• [Input records]
/-- A part of a plain access writes its bytes, and nothing else. -/
theorem storePart_plain (hmode : s.regionMode r = 0) (htags : s.crypt.tags = []) (base : Nat) (m : Map Byte) (hbase : base ≤ addr) :
    s.Overwrites (s.storePart r base addr n m) addr (addr + n) base m := by
  unfold State.storePart
  set head := min n ((64 - addr % 64) % 64) with hhead
  set body := (n - head) / 64 * 64 with hbody
  have h1 := mergeLine_run hmode htags addr head base m
  set t := s.mergeLine r (addr / 64) ((List.range head).map fun j => (addr % 64 + j, m.get (fun _ => 0) (addr + j - base)))
    with ht
  obtain ⟨hmode1, htags1⟩ := h1.plain hmode htags
  set u := if body = 0 then t else t.fillLines r base (addr + head) body m with hu
  have h2 : t.Overwrites u (addr + head) (addr + head + body) base m := by
    rw [hu]
    split_ifs with h0
    · rw [h0]
      exact State.Overwrites.refl t _ base m
    · exact fillLines_plain hmode1 htags1 _ _ base m (by omega)
  obtain ⟨hmode2, htags2⟩ := h2.plain hmode1 htags1
  have h3 := mergeLine_run hmode2 htags2 (addr + head + body) (n - head - body) base m
  rw [show addr + head + body + (n - head - body) = addr + n by omega] at h3
  exact (h1.trans (by omega) (by omega) h2).trans (by omega) (by omega) h3

theorem ddrPut_plain {who : Initiator} (op : DdrOp) (h : s.plainAccess who addr n r)
    (hok : mayAccess (s.rd (Reg.CR_REG_RIGHTS r)) who op = true) (m : Map Byte) :
    s.ddrPut who op addr n m = (none, (s.touch 110).storePart r addr addr n m) := by
  have hparts := judgeParts_plain h
  have hjudge := judge_plain op h hok
  obtain ⟨-, -, -, hreg, hmode, -⟩ := h
  have hreg' : (s.touch 110).regionOf addr = some r := hreg
  have hforms : (s.touch 110).formParts r addr n = [(addr, n)] := if_pos hmode
  have hmode' : ¬(s.touch 110).regionMode r = 2 := fun h2 => absurd (hmode.symm.trans h2) (by decide)
  unfold State.ddrPut
  rw [hparts]
  simp only [List.foldl_cons, List.foldl_nil, hjudge, hreg', if_neg hmode', hforms]
  rfl

end

/-! ## A host access -/

section
variable {s : State} {addr n r : Nat}

theorem hostDdr_read (h : s.plainAccess .hostMmio addr n r) (hwf : s.ddr.wf (fun _ => 0) = true)
    (hok : (s.rd (Reg.CR_REG_RIGHTS r)).testBit (2 * Initiator.hostMmio.num) = true) :
    s.hostDdr addr n none =
      (s.touch 110).answer (natOfBytes ((List.range n).map fun k => s.ddr.get (fun _ => 0) (addr + k))) := by
  have hn : n ≠ 0 := Nat.pos_iff_ne_zero.1 h.1
  have hval := foldl_range_bytes s.ddr addr n 0 hwf
  simp only [Nat.add_zero, pow_zero, Nat.mul_one] at hval
  unfold State.hostDdr
  rw [if_neg hn, ddrGet_plain .read h hok]
  simp only [hval]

• [Requirement] From the first line of the records through the line with "have hjudge := judge_plain op h hok", retype everything word for word, including both ends.

• [Task output]
/-- A part of a plain access writes its bytes, and nothing else. -/
theorem storePart_plain (hmode : s.regionMode r = 0) (htags : s.crypt.tags = []) (base : Nat) (m : Map Byte) (hbase : base ≤ addr) :
    s.Overwrites (s.storePart r base addr n m) addr (addr + n) base m := by
  unfold State.storePart
  set head := min n ((64 - addr % 64) % 64) with hhead
  set body := (n - head) / 64 * 64 with hbody
  have h1 := mergeLine_run hmode htags addr head base m
  set t := s.mergeLine r (addr / 64) ((List.range head).map fun j => (addr % 64 + j, m.get (fun _ => 0) (addr + j - base)))
    with ht
  obtain ⟨hmode1, htags1⟩ := h1.plain hmode htags
  set u := if body = 0 then t else t.fillLines r base (addr + head) body m with hu
  have h2 : t.Overwrites u (addr + head) (addr + head + body) base m := by
    rw [hu]
    split_ifs with h0
    · rw [h0]
      exact State.Overwrites.refl t _ base m
    · exact fillLines_plain hmode1 htags1 _ _ base m (by omega)
  obtain ⟨hmode2, htags2⟩ := h2.plain hmode1 htags1
  have h3 := mergeLine_run hmode2 htags2 (addr + head + body) (n - head - body) base m
  rw [show addr + head + body + (n - head - body) = addr + n by omega] at h3
  exact (h1.trans (by omega) (by omega) h2).trans (by omega) (by omega) h3

theorem ddrPut_plain {who : Initiator} (op : DdrOp) (h : s.plainAccess who addr n r)
    (hok : mayAccess (s.rd (Reg.CR_REG_RIGHTS r)) who op = true) (m : Map Byte) :
    s.ddrPut who op addr n m = (none, (s.touch 110).storePart r addr addr n m) := by
  have hparts := judgeParts_plain h
  have hjudge := judge_plain op h hok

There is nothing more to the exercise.